Your instructions: Please go over the material below and count each line with the string "ofNat", giving only the total.

━━━━━ Given records

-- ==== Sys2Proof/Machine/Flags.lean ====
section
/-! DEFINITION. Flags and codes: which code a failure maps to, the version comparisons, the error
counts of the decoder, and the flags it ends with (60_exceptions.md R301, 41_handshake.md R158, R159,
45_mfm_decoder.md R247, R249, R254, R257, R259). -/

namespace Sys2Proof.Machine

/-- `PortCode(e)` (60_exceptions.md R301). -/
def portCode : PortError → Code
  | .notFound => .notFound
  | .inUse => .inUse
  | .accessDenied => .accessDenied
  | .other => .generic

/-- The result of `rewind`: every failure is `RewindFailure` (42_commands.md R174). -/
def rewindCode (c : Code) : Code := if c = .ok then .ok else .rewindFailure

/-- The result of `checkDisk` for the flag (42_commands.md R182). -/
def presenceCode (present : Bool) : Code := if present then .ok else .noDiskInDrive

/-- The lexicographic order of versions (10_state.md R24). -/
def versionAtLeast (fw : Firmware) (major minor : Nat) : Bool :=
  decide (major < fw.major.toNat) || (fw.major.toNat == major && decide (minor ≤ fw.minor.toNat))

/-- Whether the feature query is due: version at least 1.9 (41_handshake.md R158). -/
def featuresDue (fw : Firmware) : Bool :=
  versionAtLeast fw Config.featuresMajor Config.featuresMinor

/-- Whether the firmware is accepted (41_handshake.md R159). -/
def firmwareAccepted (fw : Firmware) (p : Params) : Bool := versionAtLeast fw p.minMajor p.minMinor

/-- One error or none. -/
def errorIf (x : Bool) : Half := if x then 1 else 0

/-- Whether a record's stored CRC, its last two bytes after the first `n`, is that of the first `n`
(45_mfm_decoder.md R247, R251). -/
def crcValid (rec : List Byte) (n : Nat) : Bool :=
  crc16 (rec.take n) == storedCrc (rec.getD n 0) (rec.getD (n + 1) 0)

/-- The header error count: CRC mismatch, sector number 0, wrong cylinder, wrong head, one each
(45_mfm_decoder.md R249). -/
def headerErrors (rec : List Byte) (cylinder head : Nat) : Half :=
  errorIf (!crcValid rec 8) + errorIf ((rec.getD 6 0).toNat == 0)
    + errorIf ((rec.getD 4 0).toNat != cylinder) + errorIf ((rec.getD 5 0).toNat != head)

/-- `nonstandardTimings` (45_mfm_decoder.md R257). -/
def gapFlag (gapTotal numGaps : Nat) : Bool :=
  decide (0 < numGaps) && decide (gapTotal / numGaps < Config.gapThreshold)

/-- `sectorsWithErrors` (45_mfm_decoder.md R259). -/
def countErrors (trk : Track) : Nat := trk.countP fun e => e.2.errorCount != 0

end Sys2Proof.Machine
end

━━━━━━━━━━
━━━━━ Given records

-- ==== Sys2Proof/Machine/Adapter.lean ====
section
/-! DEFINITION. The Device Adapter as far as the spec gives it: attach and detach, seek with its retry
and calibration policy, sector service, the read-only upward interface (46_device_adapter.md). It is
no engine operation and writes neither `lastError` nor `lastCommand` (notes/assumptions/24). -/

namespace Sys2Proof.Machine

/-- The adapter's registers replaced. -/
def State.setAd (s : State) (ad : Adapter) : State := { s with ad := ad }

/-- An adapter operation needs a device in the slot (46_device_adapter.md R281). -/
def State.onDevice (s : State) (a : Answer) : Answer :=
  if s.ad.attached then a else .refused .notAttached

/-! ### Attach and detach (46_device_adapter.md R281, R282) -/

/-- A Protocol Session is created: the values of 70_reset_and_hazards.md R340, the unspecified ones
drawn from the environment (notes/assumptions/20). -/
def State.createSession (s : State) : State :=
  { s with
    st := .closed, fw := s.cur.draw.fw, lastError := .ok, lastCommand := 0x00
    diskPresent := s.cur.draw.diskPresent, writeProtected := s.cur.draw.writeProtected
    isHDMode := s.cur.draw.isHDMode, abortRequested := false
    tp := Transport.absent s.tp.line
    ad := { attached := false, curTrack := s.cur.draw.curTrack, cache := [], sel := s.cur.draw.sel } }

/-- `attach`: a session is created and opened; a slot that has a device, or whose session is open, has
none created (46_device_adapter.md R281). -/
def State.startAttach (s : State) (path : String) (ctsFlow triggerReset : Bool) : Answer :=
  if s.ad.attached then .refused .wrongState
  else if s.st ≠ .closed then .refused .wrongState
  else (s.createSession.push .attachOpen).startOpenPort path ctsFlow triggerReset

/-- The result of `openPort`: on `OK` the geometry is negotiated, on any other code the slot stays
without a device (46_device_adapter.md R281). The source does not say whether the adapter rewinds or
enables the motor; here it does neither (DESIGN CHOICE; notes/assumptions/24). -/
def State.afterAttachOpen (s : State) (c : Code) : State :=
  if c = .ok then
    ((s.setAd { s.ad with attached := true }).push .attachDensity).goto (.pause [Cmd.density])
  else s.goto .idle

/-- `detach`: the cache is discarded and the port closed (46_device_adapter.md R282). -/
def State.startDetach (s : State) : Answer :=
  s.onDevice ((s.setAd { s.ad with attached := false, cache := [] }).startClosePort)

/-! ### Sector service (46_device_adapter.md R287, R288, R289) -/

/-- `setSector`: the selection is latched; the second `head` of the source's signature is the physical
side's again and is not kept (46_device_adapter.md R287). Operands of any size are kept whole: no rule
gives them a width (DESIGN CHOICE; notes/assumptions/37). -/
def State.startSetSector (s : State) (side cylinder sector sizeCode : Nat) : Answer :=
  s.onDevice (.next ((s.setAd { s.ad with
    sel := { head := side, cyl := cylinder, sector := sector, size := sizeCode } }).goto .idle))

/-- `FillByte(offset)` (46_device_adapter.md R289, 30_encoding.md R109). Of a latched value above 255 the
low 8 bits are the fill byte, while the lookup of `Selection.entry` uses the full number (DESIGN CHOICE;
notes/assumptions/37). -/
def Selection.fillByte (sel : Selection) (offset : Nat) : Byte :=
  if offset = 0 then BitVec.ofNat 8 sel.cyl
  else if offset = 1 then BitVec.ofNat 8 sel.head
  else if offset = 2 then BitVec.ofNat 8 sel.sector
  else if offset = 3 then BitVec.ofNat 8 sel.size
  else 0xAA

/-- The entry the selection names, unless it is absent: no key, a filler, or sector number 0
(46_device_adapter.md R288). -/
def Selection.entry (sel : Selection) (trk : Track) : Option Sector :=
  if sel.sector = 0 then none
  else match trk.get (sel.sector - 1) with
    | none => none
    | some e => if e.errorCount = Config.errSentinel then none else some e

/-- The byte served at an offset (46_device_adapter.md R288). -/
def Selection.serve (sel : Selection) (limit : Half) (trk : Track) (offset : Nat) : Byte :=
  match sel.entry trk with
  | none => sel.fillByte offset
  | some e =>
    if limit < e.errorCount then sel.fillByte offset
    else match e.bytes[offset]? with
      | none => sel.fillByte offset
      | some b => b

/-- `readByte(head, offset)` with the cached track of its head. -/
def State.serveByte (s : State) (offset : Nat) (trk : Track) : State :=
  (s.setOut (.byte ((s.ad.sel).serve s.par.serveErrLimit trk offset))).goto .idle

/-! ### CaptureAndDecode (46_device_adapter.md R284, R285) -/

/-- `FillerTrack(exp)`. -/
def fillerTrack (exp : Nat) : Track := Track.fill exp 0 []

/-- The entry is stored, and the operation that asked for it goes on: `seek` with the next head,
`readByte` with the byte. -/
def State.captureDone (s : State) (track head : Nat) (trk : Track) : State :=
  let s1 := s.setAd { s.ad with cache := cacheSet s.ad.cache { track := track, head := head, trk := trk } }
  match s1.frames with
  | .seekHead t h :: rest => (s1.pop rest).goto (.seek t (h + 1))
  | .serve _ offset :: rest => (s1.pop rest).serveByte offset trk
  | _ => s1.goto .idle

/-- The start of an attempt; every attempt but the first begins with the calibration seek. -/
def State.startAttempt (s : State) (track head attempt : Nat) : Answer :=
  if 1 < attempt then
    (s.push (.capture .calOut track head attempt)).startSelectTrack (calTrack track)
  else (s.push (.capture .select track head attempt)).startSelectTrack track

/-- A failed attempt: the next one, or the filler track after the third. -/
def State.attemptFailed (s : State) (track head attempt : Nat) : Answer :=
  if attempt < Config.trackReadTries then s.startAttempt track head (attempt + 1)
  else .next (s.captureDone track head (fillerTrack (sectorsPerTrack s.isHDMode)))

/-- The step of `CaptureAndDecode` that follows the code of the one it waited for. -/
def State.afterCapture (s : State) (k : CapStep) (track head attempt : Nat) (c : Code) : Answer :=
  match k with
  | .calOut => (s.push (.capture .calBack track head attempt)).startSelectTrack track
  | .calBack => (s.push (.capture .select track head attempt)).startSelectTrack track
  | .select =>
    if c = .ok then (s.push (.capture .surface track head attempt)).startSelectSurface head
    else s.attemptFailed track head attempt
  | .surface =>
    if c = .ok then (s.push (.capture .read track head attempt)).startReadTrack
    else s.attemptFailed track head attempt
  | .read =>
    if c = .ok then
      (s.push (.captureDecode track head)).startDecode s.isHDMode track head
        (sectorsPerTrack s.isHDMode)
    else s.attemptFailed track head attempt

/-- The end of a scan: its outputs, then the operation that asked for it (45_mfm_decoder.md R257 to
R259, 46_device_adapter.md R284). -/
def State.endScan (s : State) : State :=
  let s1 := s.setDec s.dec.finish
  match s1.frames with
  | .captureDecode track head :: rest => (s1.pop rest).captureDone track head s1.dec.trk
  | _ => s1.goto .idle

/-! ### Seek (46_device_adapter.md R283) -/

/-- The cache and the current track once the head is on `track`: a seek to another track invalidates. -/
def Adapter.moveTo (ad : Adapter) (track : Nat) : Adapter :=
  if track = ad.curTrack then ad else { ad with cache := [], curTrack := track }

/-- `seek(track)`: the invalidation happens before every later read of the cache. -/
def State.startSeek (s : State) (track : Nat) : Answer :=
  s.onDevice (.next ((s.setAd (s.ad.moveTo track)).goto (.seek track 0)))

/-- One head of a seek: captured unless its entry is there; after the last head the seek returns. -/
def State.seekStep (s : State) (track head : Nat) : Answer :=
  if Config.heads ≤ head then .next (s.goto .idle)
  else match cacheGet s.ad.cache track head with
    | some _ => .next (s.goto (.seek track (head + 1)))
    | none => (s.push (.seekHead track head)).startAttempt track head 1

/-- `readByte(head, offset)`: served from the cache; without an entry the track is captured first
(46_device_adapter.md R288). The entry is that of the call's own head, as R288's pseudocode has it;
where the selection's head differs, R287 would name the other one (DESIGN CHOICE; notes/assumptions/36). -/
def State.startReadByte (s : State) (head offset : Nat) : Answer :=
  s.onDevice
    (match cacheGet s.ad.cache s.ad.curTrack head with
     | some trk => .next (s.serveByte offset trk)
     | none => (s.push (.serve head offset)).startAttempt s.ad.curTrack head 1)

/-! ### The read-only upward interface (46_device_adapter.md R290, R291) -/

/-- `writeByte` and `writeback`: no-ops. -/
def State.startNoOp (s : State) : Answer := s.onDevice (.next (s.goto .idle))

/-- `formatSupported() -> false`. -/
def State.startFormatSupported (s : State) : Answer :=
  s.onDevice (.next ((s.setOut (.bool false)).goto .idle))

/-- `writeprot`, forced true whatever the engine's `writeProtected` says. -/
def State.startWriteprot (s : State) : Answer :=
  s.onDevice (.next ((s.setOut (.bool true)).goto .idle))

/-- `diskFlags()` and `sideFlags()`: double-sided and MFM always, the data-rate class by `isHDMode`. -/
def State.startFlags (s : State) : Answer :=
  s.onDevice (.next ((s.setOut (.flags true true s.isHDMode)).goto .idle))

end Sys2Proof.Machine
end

━━━━━━━━━━

Answer section: 4